Coturnix is a genus of five extant species and five to eight known extinct species of Old World quail.

==Range==
These species are distributed throughout Africa, Eurasia, Australia, and formerly New Zealand. An extinct radiation of flightless, insular species is known through fossil remains from Macaronesia, which were likely wiped out by human arrival.

==Habits==
Quail of Coturnix live in pairs or small social groups and form larger groups during migration. Not all species migrate, but most are capable of extremely rapid, upward flight to escape from danger. Unlike related genera, Old World quail do not perch in trees. They devote much of their time to scratching and foraging for seeds and invertebrates on the ground. Typical habitats are dense vegetation such as grasslands, bushes alongside rivers and cereal fields. They are heavily predated upon by diurnal hawks.

==Taxonomy==
The genus Coturnix was introduced in 1764 by the French naturalist François Alexandre Pierre de Garsault. The type species is the common quail (Coturnix coturnix). The genus name is the Latin for the common quail. The genus contains six species, of which one, the New Zealand quail (Coturnix novaezelandiae), is now extinct but was described from a living specimen. The brown quail (S. ypsilophora), king quail (S. chinensis) and blue quail (S. adansonii), were formerly classified in this genus, but were later reclassified into Synoicus.

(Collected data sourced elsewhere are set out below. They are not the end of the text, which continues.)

theorem State.slotBegin_moves {kind slot : Nat} {s : State} :
    Moves [.flash, .outs] s (State.slotBegin kind slot s) := by
  unfold State.slotBegin
  try dsimp only
  repeat' first
    | with_reducible apply Moves.refl
    | assumption
    | ((with_reducible apply Moves.next (h' := State.modFlash_moves)); (case hq => decide))
    | ((with_reducible apply Moves.next (h' := State.modDir_moves)); (case hq => decide))
    | ((with_reducible apply Moves.next (h' := State.eraseSlot_moves)); (case hq => decide))
    | with_reducible apply Moves.ite
    | split

theorem State.sendChunk_moves {dst : Laddr} {mode kind slot result : Nat} {xfer : Word} {len chunk digest : Nat} {data : List Byte} {s : State} :
    Moves [.coll, .hop, .hall, .cmd, .brake, .outs] s (State.sendChunk dst mode kind slot result xfer len chunk digest data s) := by
  unfold State.sendChunk
  try dsimp only
  repeat' first
    | with_reducible apply Moves.refl
    | assumption
    | ((with_reducible apply Moves.next (h' := State.sendOwed_moves)); (case hq => decide))
    | with_reducible apply Moves.ite
    | split

theorem State.sendData_moves {g : Stage} {c : Nat} {s : State} :
    Moves [.coll, .hop, .hall, .cmd, .brake, .outs] s (State.sendData g c s) := by
  unfold State.sendData
  try dsimp only
  repeat' first
    | with_reducible apply Moves.refl
    | assumption
    | ((with_reducible apply Moves.next (h' := State.sendChunk_moves)); (case hq => decide))
    | with_reducible apply Moves.ite
    | split

theorem State.sendAck_moves {g : Stage} {c : Nat} {s : State} :
    Moves [.coll, .hop, .hall, .cmd, .brake, .outs] s (State.sendAck g c s) := by
  unfold State.sendAck
  try dsimp only
  repeat' first
    | with_reducible apply Moves.refl
    | assumption
    | ((with_reducible apply Moves.next (h' := State.sendChunk_moves)); (case hq => decide))
    | with_reducible apply Moves.ite
    | split

theorem State.pumpChunks_moves  {n : Nat} {s : State} :
    Moves [.coll, .hop, .hall, .cmd, .brake, .hoist, .outs] s (State.pumpChunks n s) := by
  induction n generalizing s with
  | zero => exact Moves.refl s
  | succ n ih =>
    unfold State.pumpChunks
    try dsimp only
    repeat' first
      | ((with_reducible apply Moves.next (h' := ih)); (case hq => decide))
      | with_reducible apply Moves.refl
      | assumption
      | ((with_reducible apply Moves.next (h' := State.modStage_moves)); (case hq => decide))
      | ((with_reducible apply Moves.next (h' := State.sendData_moves)); (case hq => decide))
      | with_reducible apply Moves.ite
      | split

theorem State.pumpStage_moves {s : State} :
    Moves [.coll, .hop, .hall, .cmd, .brake, .hoist, .outs] s (State.pumpStage s) := by
  unfold State.pumpStage
  try dsimp only
  repeat' first
    | with_reducible apply Moves.refl
    | assumption
    | ((with_reducible apply Moves.next (h' := State.pumpChunks_moves)); (case hq => decide))
    | with_reducible apply Moves.ite
    | split

theorem State.stageDrop_moves {s : State} :
    Moves [.hoist] s (State.stageDrop s) := by
  unfold State.stageDrop
  try dsimp only
  repeat' first
    | with_reducible apply Moves.refl
    | assumption
    | ((with_reducible apply Moves.next (h' := State.modHoist_moves)); (case hq => decide))
    | with_reducible apply Moves.ite
    | split

theorem State.stageOk_moves {g : Stage} {ver : Word} {s : State} :
    Moves [.coll, .hop, .hall, .cmd, .hoist, .outs] s (State.stageOk g ver s) := by
  unfold State.stageOk
  try dsimp only
  repeat' first
    | with_reducible apply Moves.refl
    | assumption
    | ((with_reducible apply Moves.next (h' := State.stageDrop_moves)); (case hq => decide))
    | ((with_reducible apply Moves.next (h' := State.stage_moves)); (case hq => decide))
    | ((with_reducible apply Moves.next (h' := State.finishAll_moves)); (case hq => decide))
    | ((with_reducible apply Moves.next (h' := State.modStage_moves)); (case hq => decide))

theorem State.stageFail_moves {g : Stage} {st : BitVec 16} {s : State} :
    Moves [.coll, .hop, .hall, .cmd, .flash, .hoist, .outs] s (State.stageFail g st s) := by
  unfold State.stageFail
  try dsimp only
  repeat' first
    | with_reducible apply Moves.refl
    | assumption
    | ((with_reducible apply Moves.next (h' := State.eraseSlot_moves)); (case hq => decide))
    | ((with_reducible apply Moves.next (h' := State.modDir_moves)); (case hq => decide))
    | ((with_reducible apply Moves.next (h' := State.stage_moves)); (case hq => decide))
    | ((with_reducible apply Moves.next (h' := State.finishAll_moves)); (case hq => decide))
    | ((with_reducible apply Moves.next (h' := State.modHoist_moves)); (case hq => decide))
    | with_reducible apply Moves.ite
    | split

theorem State.stageWhole_moves {s : State} :
    Moves [.coll, .hop, .hall, .cmd, .flash, .hoist, .outs] s (State.stageWhole s) := by
  unfold State.stageWhole
  try dsimp only
  repeat' first
    | with_reducible apply Moves.refl
    | assumption
    | ((with_reducible apply Moves.next (h' := State.stageOk_moves)); (case hq => decide))
    | ((with_reducible apply Moves.next (h' := State.slotBegin_moves)); (case hq => decide))
    | ((with_reducible apply Moves.next (h' := State.stageFail_moves)); (case hq => decide))
    | with_reducible apply Moves.ite
    | split

theorem State.stageStart_moves {s : State} :
    Moves [.coll, .hop, .hall, .cmd, .brake, .flash, .hoist, .outs] s (State.stageStart s) := by
  unfold State.stageStart
  try dsimp only
  repeat' first
    | with_reducible apply Moves.refl
    | assumption
    | ((with_reducible apply Moves.next (h' := State.stageWhole_moves)); (case hq => decide))
    | ((with_reducible apply Moves.next (h' := State.pumpStage_moves)); (case hq => decide))
    | with_reducible apply Moves.ite
    | split

theorem execUpdateStage_moves {c : Cmd} {s : State} :
    OutMoves [.pow, .coll, .hop, .hall, .cmd, .brake, .flash, .hoist, .outs] s (execUpdateStage c s) := by
  unfold execUpdateStage
  try dsimp only
  repeat' first
    | with_reducible apply Moves.refl
    | assumption
    | with_reducible apply AnsMoves.ok
    | with_reducible apply AnsMoves.acc
    | with_reducible apply AnsMoves.hold
    | with_reducible apply AnsMoves.ite
    | with_reducible apply OutMoves.next
    | with_reducible apply OutMoves.ite
    | ((with_reducible apply Moves.next (h' := State.stageStart_moves)); (case hq => decide))
    | ((with_reducible apply Moves.runCmd); (case hq => decide); (case' he => intro t))
    | ((with_reducible apply Moves.next (h' := State.modHoist_moves)); (case hq => decide))
    | ((with_reducible apply Moves.next (h' := State.slotBegin_moves)); (case hq => decide))
    | with_reducible apply Moves.ite
    | split

theorem State.stageWritten_moves {g : Stage} {s : State} :
    Moves [.flash, .outs] s (State.stageWritten g s) := by
  unfold State.stageWritten
  try dsimp only
  repeat' first
    | with_reducible apply Moves.refl
    | assumption
    | ((with_reducible apply Moves.next (h' := State.eraseSlot_moves)); (case hq => decide))
    | ((with_reducible apply Moves.next (h' := State.programFlash_moves)); (case hq => decide))
    | ((with_reducible apply Moves.next (h' := State.readFlash_moves)); (case hq => decide))
    | with_reducible apply Moves.ite
    | split

theorem execStageComplete_moves {readBackOk : Bool} {s : State} :
    OutMoves [.coll, .hop, .hall, .cmd, .test, .flash, .conf, .hoist, .outs] s (execStageComplete readBackOk s) := by
  unfold execStageComplete
  try dsimp only
  repeat' first
    | with_reducible apply Moves.refl
    | assumption
    | with_reducible apply OutMoves.next
    | with_reducible apply OutMoves.ite
    | ((with_reducible apply Moves.next (h' := State.stageWritten_moves)); (case hq => decide))
    | ((with_reducible apply Moves.next (h' := State.stageFail_moves)); (case hq => decide))
    | ((with_reducible apply Moves.next (h' := State.writeConf_moves)); (case hq => decide))
    | ((with_reducible apply Moves.next (h' := State.stageOk_moves)); (case hq => decide))
    | ((with_reducible apply Moves.next (h' := State.modDir_moves)); (case hq => decide))
    | ((with_reducible apply Moves.next (h' := State.putImage_moves)); (case hq => decide))
    | ((with_reducible apply Moves.next (h' := State.modTest_moves)); (case hq => decide))
    | with_reducible apply Moves.ite
    | ((with_reducible apply Moves.fold); (intro t x m))
    | split

theorem execUpdateChain_moves {c : Cmd} {s : State} :
    OutMoves [.pow, .coll, .hop, .hall, .cmd, .brake, .hoist, .outs] s (execUpdateChain c s) := by
  unfold execUpdateChain
  try dsimp only
  repeat' first
    | with_reducible apply Moves.refl
    | assumption
    | with_reducible apply AnsMoves.ok
    | with_reducible apply AnsMoves.acc
    | with_reducible apply AnsMoves.hold
    | with_reducible apply AnsMoves.ite
    | with_reducible apply OutMoves.next
    | with_reducible apply OutMoves.ite
    | ((with_reducible apply Moves.next (h' := State.pumpStage_moves)); (case hq => decide))
    | ((with_reducible apply Moves.runCmd); (case hq => decide); (case' he => intro t))
    | ((with_reducible apply Moves.next (h' := State.modHoist_moves)); (case hq => decide))
    | with_reducible apply Moves.ite
    | split

theorem State.rxData_moves {r : Rec} {s : State} :
    Moves [.coll, .hop, .hall, .cmd, .brake, .flash, .hoist, .outs] s (State.rxData r s) := by
  unfold State.rxData
  try dsimp only
  repeat' first
    | with_reducible apply Moves.refl
    | assumption
    | ((with_reducible apply Moves.next (h' := State.sendAck_moves)); (case hq => decide))
    | ((with_reducible apply Moves.next (h' := State.stageFail_moves)); (case hq => decide))
    | ((with_reducible apply Moves.next (h' := State.modHoist_moves)); (case hq => decide))
    | ((with_reducible apply Moves.next (h' := State.slotBegin_moves)); (case hq => decide))
    | ((with_reducible apply Moves.next (h' := State.stageWhole_moves)); (case hq => decide))
    | ((with_reducible apply Moves.next (h' := State.pumpStage_moves)); (case hq => decide))
    | with_reducible apply Moves.ite
    | split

The quails are related to the African spurfowl, jungle bush quail, snowcocks and rock partridges, which together with the species of Coturnix, Synoicus, and a few others make up a clade called Coturnicini, a tribe within the subfamily Phasianinae.

== Species ==

Extant and recently extinct species
| Common and binomial names | Image | Description | Range |
| Rain quail (Coturnix coromandelica) |  |  | The Indian subcontinent, especially the Indus valley of central Bangladesh, India, Nepal and Pakistan; winter range extends to Sri Lanka, Myanmar, Thailand, Cambodia and Vietnam |
| Harlequin quail (Coturnix delegorguei) |  |  | Africa and the Arabian Peninsula |
| Common quail (Coturnix coturnix) |  |  | Breeding range includes most of Europe and western Asia; winter in the Indian subcontinent and Africa. Some subspecies breed in sub-Saharan Africa |
| Japanese quail (Coturnix japonica) |  |  | Typically bred in East Asia and winter in Vietnam, Cambodia, Laos, and southern China, but have been reported breeding in Turkey and wintering across southern Africa |
| †New Zealand quail (Coturnix novaezelandiae) |  | (extinct) | New Zealand |
| Stubble quail (Coturnix pectoralis) |  |  | Australia, especially coastal New South Wales, Victoria and South Australia. Extirpated from Tasmania |

Late Quaternary fossil species
| Common and binomial names | Image | Description | Range |
| †Canary Islands quail (Coturnix gomerae) |  |  | La Gomera, Canary Islands |
| †Porto Santo quail (Coturnix alabrevis) |  |  | Porto Santo Island, Madeira |
| †Cape Verde quail (Coturnix centensis) |  | Cape Verde |
| †Madeiran quail (Coturnix lignorum) |  | Madeira Island, Madeira |

Fragmentary remains representing three other Coturnix species were also recovered from Macaronesia: Coturnix sp. A from Bugio Island in Madeira, Coturnix sp. B from Santa Maria in the Azores (likely representing another extinct island endemic species) and Coturnix sp. C from Graciosa in the Azores. Due to their fragmentary nature, it is uncertain whether these represented their own species or were synonymous with one of the already-described extinct Coturnix species or the extant common quail (Coturnix coturnix), which also has fossil remains known from Macaronesia and is still present there.

A fossil species from the Late Oligocene - Late Miocene of SW and Central Europe was described as Coturnix gallica. Another, C. donnezani, was widespread in Early Pliocene to Early Pleistocene Europe.